:: Your task ::
From the records below, extract only the lines running from the line with "section padBytes" to the line with "theorem length_pad_front : (m.val", both lines included, reproducing them exactly.

:: Exercise material ::
/-- R91, R26: short of a full block the buffer holds the bytes behind the whole blocks, the new one last. -/
theorem absorbByte_buf_of_absorbed (b : Byte) (i : Fin 64) (hi : i.val < (m ++ [b]).length % 64) :
    (absorbByte b s).buf[i] = (m ++ [b]).getD (64 * ((m ++ [b]).length / 64) + i.val) 0 := by
  have hbuf := buf_get_of_absorbed hs i.val i.isLt
  obtain ⟨-, -, hcount, -, -⟩ := hs
  rw [List.length_append, List.length_singleton] at hi ⊢
  have hn : s.n ≠ 63 := fun h => by
    have : s.n.toNat = 63 := congrArg BitVec.toNat h
    omega
  rw [Fin.getElem_fin, absorbByte_buf b s hn i.val i.isLt (by omega), show (m.length + 1) / 64 = m.length / 64 by omega]
  split_ifs with hlast
  · rw [List.getD_append_right _ _ _ _ (by omega), show 64 * (m.length / 64) + i.val - m.length = 0 by omega]
    rfl
  · rw [List.getD_append _ _ _ _ (by omega), hbuf (by omega)]

/-- R91, R96: an absorbed byte is the last byte of the message. -/
theorem absorbed_absorbByte (b : Byte) (hlen : s.len.toNat + 8 ≤ 2 ^ 64 - 1) : Safety.Absorbed (m ++ [b]) (absorbByte b s) := by
  have hchain := absorbByte_h_of_absorbed hs b
  have hbuf := absorbByte_buf_of_absorbed hs b
  obtain ⟨-, hbits, hcount, -, -⟩ := hs
  have hsucc : (m ++ [b]).length = m.length + 1 := List.length_append
  refine ⟨?_, ?_, ?_, hchain, hbuf⟩
  · rw [hsucc, maxMessageBytes]
    omega
  · rw [absorbByte_len, BitVec.toNat_add, hsucc, hbits]
    exact Nat.mod_eq_of_lt (show 8 * m.length + 8 < 2 ^ 64 by omega)
  · rw [absorbByte_n, BitVec.toNat_add, hsucc, hcount]
    exact Nat.mod_add_mod m.length 64 1

end absorbed

section padBytes
variable (m : Message)

theorem getD_pad_of_lt {j : Nat} (h : j < m.val.length) : (pad m).getD j 0 = m.val.getD j 0 :=
  List.getD_append _ _ _ _ h

theorem getD_pad_length : (pad m).getD m.val.length 0 = 0x80 := by
  rw [pad, List.getD_append_right _ _ _ _ le_rfl, Nat.sub_self]
  rfl

theorem length_pad_front : (m.val ++ ([0x80] ++ List.replicate (padZeros m.val.length) (0 : Byte))).length =
    m.val.length + 1 + padZeros m.val.length := by
  rw [List.length_append, List.length_append, List.length_singleton, List.length_replicate, Nat.add_assoc]

/-- R86, step 3: the bytes between 0x80 and the length field are zero. -/
theorem getD_pad_of_zeros {j : Nat} (hlo : m.val.length < j) (hhi : j < m.val.length + 1 + padZeros m.val.length) :
    (pad m).getD j 0 = 0 := by
  have hone : ([0x80] : List Byte).length = 1 := rfl
  rw [pad_eq_append_be64, List.getD_append _ _ _ _ (hhi.trans_eq (length_pad_front m).symm),
    List.getD_append_right _ _ _ _ hlo.le, List.getD_append_right _ _ _ _ (by omega), List.getD_replicate _ (by omega)]

/-- R86, step 4: the last eight bytes are the length field. -/
theorem getD_pad_lengthField {k : Nat} (h : k < 8) :
    (pad m).getD (m.val.length + 1 + padZeros m.val.length + k) 0 = be64Byte (BitVec.ofNat 64 (8 * m.val.length)) k := by
  rw [pad_eq_append_be64, ← length_pad_front, List.getD_append_right _ _ _ _ (Nat.le_add_right _ _), Nat.add_sub_cancel_left,
    be64, List.getD_eq_getElem _ _ (by rwa [List.length_map, List.length_range]), List.getElem_map, List.getElem_range]

end padBytes

section absorbedMessage
variable {m : Message} {s : State} (hs : Safety.Absorbed m.val s)
include hs

/-- R94: in front of the length field, the padded buffer holds the bytes of `Pad(m)` behind the whole blocks of `m`. -/
theorem getD_pad_of_absorbed (i : Fin 64)
    (hi : 64 * (m.val.length / 64) + i.val < m.val.length + 1 + padZeros m.val.length) :
    (pad m).getD (64 * (m.val.length / 64) + i.val) 0 = paddedByte s i := by
  have hbuf := buf_get_of_absorbed hs i.val i.isLt
  obtain ⟨-, -, hcount, -, -⟩ := hs
  unfold paddedByte
  split_ifs with hlt heq
  · rw [getD_pad_of_lt m (by omega), Fin.getElem_fin, hbuf hlt]
  · rw [show 64 * (m.val.length / 64) + i.val = m.val.length by omega, getD_pad_length]
  · exact getD_pad_of_zeros m (by omega) hi

/-- R94: bytes 56 to 63 of the last block of `Pad(m)` are those of `LEN`. -/
theorem getD_pad_of_last_block {p : Nat} (hp : m.val.length + 1 + padZeros m.val.length = 64 * p + 56) (i : Fin 64)
    (hi : 56 ≤ i.val) : (pad m).getD (64 * p + i.val) 0 = lengthByte s.len i := by
  obtain ⟨-, hbits, -, -, -⟩ := hs
  have hidx : 64 * p + i.val = m.val.length + 1 + padZeros m.val.length + (i.val - 56) := by omega
  rw [hidx, getD_pad_lengthField m (by omega), be64Byte_eq, toNat_bitLength, lengthByte, hbits,
    show 56 - 8 * (i.val - 56) = 8 * (63 - i.val) by omega]

/-- R94, R96: FINAL folds in the blocks of `Pad(m)` behind the whole blocks of `m`, one or two of them. -/
theorem finishSession_h_of_absorbed : (finishSession s).h = hashState m := by
  have hbody := getD_pad_of_absorbed hs
  have hlast {p : Nat} := getD_pad_of_last_block hs (p := p)
  obtain ⟨-, -, hcount, hchain, -⟩ := hs
  have hlen : m.val.length + (padTail m.val.length).length = m.val.length + 1 + padZeros m.val.length + 8 := by
    rw [← length_pad, pad, List.length_append]
  by_cases hn : s.n.toNat ≤ 55
  case pos =>
    have hz : m.val.length + 1 + padZeros m.val.length = 64 * (m.val.length / 64) + 56 := by
      unfold padZeros
      omega
    have hblock : blockAt (pad m) (m.val.length / 64) =
        Vector.ofFn fun i => if i.val < 56 then paddedByte s i else lengthByte s.len i := by
      refine congrArg Vector.ofFn (funext fun i => ?_)
      split_ifs with hi
      · exact hbody i (by omega)
      · exact hlast hz i (by omega)
    rw [finishSession_h_of_le hn, hashState, pad, blocksOf_append _ _ (d := 1) (by omega), chain_append, ← hchain, ← hblock]
    rfl
  case neg =>
    have hz : m.val.length + 1 + padZeros m.val.length = 64 * (m.val.length / 64 + 1) + 56 := by
      unfold padZeros
      omega
    have hfirst : blockAt (pad m) (m.val.length / 64) = Vector.ofFn (paddedByte s) :=
      congrArg Vector.ofFn (funext fun i => hbody i (by omega))
    have hsecond : blockAt (pad m) (m.val.length / 64 + 1) =
        Vector.ofFn fun i => if i.val < 56 then 0 else lengthByte s.len i := by
      refine congrArg Vector.ofFn (funext fun i => ?_)
      split_ifs with hi
      · exact getD_pad_of_zeros m (by omega) (by omega)
      · exact hlast hz i (by omega)
    rw [finishSession_h_of_gt hn, hashState, pad, blocksOf_append _ _ (d := 2) (by omega), chain_append, ← hchain, ← hfirst,
      ← hsecond]
    rfl

/-- R94, R115: FINAL leaves the finalized session of the message. -/
theorem finalized_finishSession : Safety.Finalized m (finishSession s) := by
  have hhash := finishSession_h_of_absorbed hs
  obtain ⟨-, hbits, -, -, -⟩ := hs
  exact ⟨hhash, finishSession_n s, by rw [finishSession_len, hbits]⟩

end absorbedMessage

section standsForMessage
variable {s : State}

theorem standsForMessage_of_active (h : s.phase = .active) :
    Safety.SessionStandsForMessage s ↔ ∃ m, Safety.Absorbed m s := by
  simp only [Safety.SessionStandsForMessage, h]

theorem standsForMessage_of_done (h : s.phase = .done) :
    Safety.SessionStandsForMessage s ↔ ∃ m, Safety.Finalized m s := by
  simp only [Safety.SessionStandsForMessage, h]

end standsForMessage

/-- Settles O55: INIT opens the session of the empty message, PUTB appends its byte, and FINAL leaves the hash. -/
theorem stepKeepsSessionMeaning : Obligations.StepKeepsSessionMeaning := by
  refine fun s t hs h => step_keeps (fun _ _ _ hs => hs) resetRequest_n (fun s i hs hp hlen => ?command) hs h
  case command =>
    cases i with
    | init => exact (standsForMessage_of_active (openSession_phase s)).mpr ⟨[], absorbed_openSession s⟩
    | putb a =>
      have hactive := (permitted_putb a s.phase).mp hp
      obtain ⟨m, hm⟩ := (standsForMessage_of_active hactive).mp hs
      exact (standsForMessage_of_active ((absorbByte_phase _ s).trans hactive)).mpr
        ⟨m ++ [a.setWidth 8], absorbed_absorbByte hm _ (hlen a rfl)⟩
    | final a =>
      have hactive := (permitted_final a s.phase).mp hp
      obtain ⟨m, hm⟩ := (standsForMessage_of_active hactive).mp hs
      have hbound : m.length ≤ maxMessageBytes := hm.1
      exact (standsForMessage_of_done (finishSession_phase s)).mpr ⟨⟨m, hbound⟩, finalized_finishSession hm⟩
    | rds | rdl | rdh | rdb | rdx | rdk => exact hs

/-- Settles O56: the reset state is IDLE with `N = 0`. -/
theorem resetMeetsSessionMeaning : Obligations.ResetMeetsSessionMeaning := State.afterReset_n 0 []

end Sys2Proof.Machine
end

section
/-! PROOF. What the host can observe (10_state.md section 8, 70_reset_and_hazards.md section 3, 46_host_sequences.md section 3): two
states that agree in what a response or a later state can depend on answer every command alike. -/

namespace Sys2Proof.Machine

/-- R61: a command that passes its tests was permitted and leaves its own effect under an OK response. -/
theorem exec_of_commandStatus_ok {i : Instr} {s : State} (h : commandStatus i s = .ok) :
    permitted i s.phase = true ∧
      exec i s = .next { acceptedState s i with resp := some (okResponse (readValue s i)) } := by
  obtain ⟨t, r, ht, hr, -, hstatus⟩ := exec_answers i s
  have haccepted : Safety.Accepted t := by
    rw [Safety.Accepted, hr]
    exact congrArg some (hstatus.trans h)
  obtain ⟨hp, rfl⟩ := exec_of_accepted ht haccepted
  exact ⟨hp, ht⟩

/-- R141: a command that fails a test writes that test's response alone. -/
theorem exec_of_commandStatus_ne_ok {i : Instr} {s : State} (h : commandStatus i s ≠ .ok) :
    exec i s = .next { s with resp := some { status := commandStatus i s, rdata := 0 } } := by
  obtain ⟨t, r, ht, -, hreject, hstatus⟩ := exec_answers i s
  rw [ht, hreject (hstatus ▸ h), hstatus]

/-- R30, R26: two engines agree in everything a response or a later state can depend on; the port (response and events) is left
aside. -/
def AgreeInside (s t : State) : Prop :=
  s.phase = t.phase ∧ s.n = t.n ∧ (s.phase ≠ .idle → s.h = t.h ∧ s.len = t.len) ∧
  (s.phase = .active → ∀ i : Fin 64, i.val < s.n.toNat → s.buf[i] = t.buf[i])

theorem sameToHost_iff (s t : State) :
    Safety.SameToHost s t ↔ s.resp = t.resp ∧ s.host = t.host ∧ AgreeInside s t := by
  unfold AgreeInside
  tauto

/-- The port is no part of what `AgreeInside` compares. -/
theorem AgreeInside.with_port {s t : State} (h : AgreeInside s t) (r r' : Option Response) (es es' : List HostEvent) :
    AgreeInside { s with resp := r, host := es } { t with resp := r', host := es' } := h

theorem agreeInside_openSession (s t : State) : AgreeInside (openSession s) (openSession t) :=
  ⟨rfl, rfl, fun _ => ⟨rfl, rfl⟩, fun _ _ h => absurd h (Nat.not_lt_zero _)⟩

theorem agreeInside_resetRequest (s t : State) : AgreeInside (resetRequest s) (resetRequest t) :=
  ⟨rfl, rfl, fun h => absurd rfl h, nofun⟩

section agree
variable {s t : State} (h : AgreeInside s t)
include h

/-- R60, R93: the tests look at `PHASE`, and at `LEN` in ACTIVE alone. -/
theorem commandStatus_congr (i : Instr) : commandStatus i s = commandStatus i t := by
  obtain ⟨hphase, -, hopen, -⟩ := h
  have hlen : permitted i s.phase = true → (i.op = 0x02 ∧ lengthExceeded s ↔ i.op = 0x02 ∧ lengthExceeded t) := by
    intro hp
    cases i with
    | putb a =>
      obtain ⟨-, hlen⟩ := hopen ((permitted_putb a s.phase).mp hp ▸ nofun)
      rw [lengthExceeded, lengthExceeded, hlen]
    | init | final | rds | rdl | rdh | rdb | rdx | rdk => simp [Instr.op]
  unfold commandStatus
  rw [← hphase]
  by_cases hp : permitted i s.phase = true
  · simp only [hp, hlen hp]
  · simp only [hp]
    rfl

/-- R117 to R122: a permitted read answers from the fields that agree in its phase. -/
theorem readValue_congr {i : Instr} (hp : permitted i s.phase = true) : readValue s i = readValue t i := by
  obtain ⟨hphase, hn, hopen, -⟩ := h
  cases i with
  | init | putb | final | rdk => rfl
  | rds => rw [readValue, readValue, statusWord_eq, statusWord_eq, hphase, hn]
  | rdl a => rw [readValue, readValue, (hopen ((permitted_rdl a s.phase).mp hp)).2]
  | rdh a => rw [readValue, readValue, (hopen ((permitted_rdh a s.phase).mp hp)).1]
  | rdb a => rw [readValue, readValue, (hopen ((permitted_rdb a s.phase).mp hp ▸ nofun)).1]
  | rdx a => rw [readValue, readValue, (hopen ((permitted_rdx a s.phase).mp hp ▸ nofun)).1]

:: Result of this task ::
section padBytes
variable (m : Message)

theorem getD_pad_of_lt {j : Nat} (h : j < m.val.length) : (pad m).getD j 0 = m.val.getD j 0 :=
  List.getD_append _ _ _ _ h

theorem getD_pad_length : (pad m).getD m.val.length 0 = 0x80 := by
  rw [pad, List.getD_append_right _ _ _ _ le_rfl, Nat.sub_self]
  rfl

theorem length_pad_front : (m.val ++ ([0x80] ++ List.replicate (padZeros m.val.length) (0 : Byte))).length =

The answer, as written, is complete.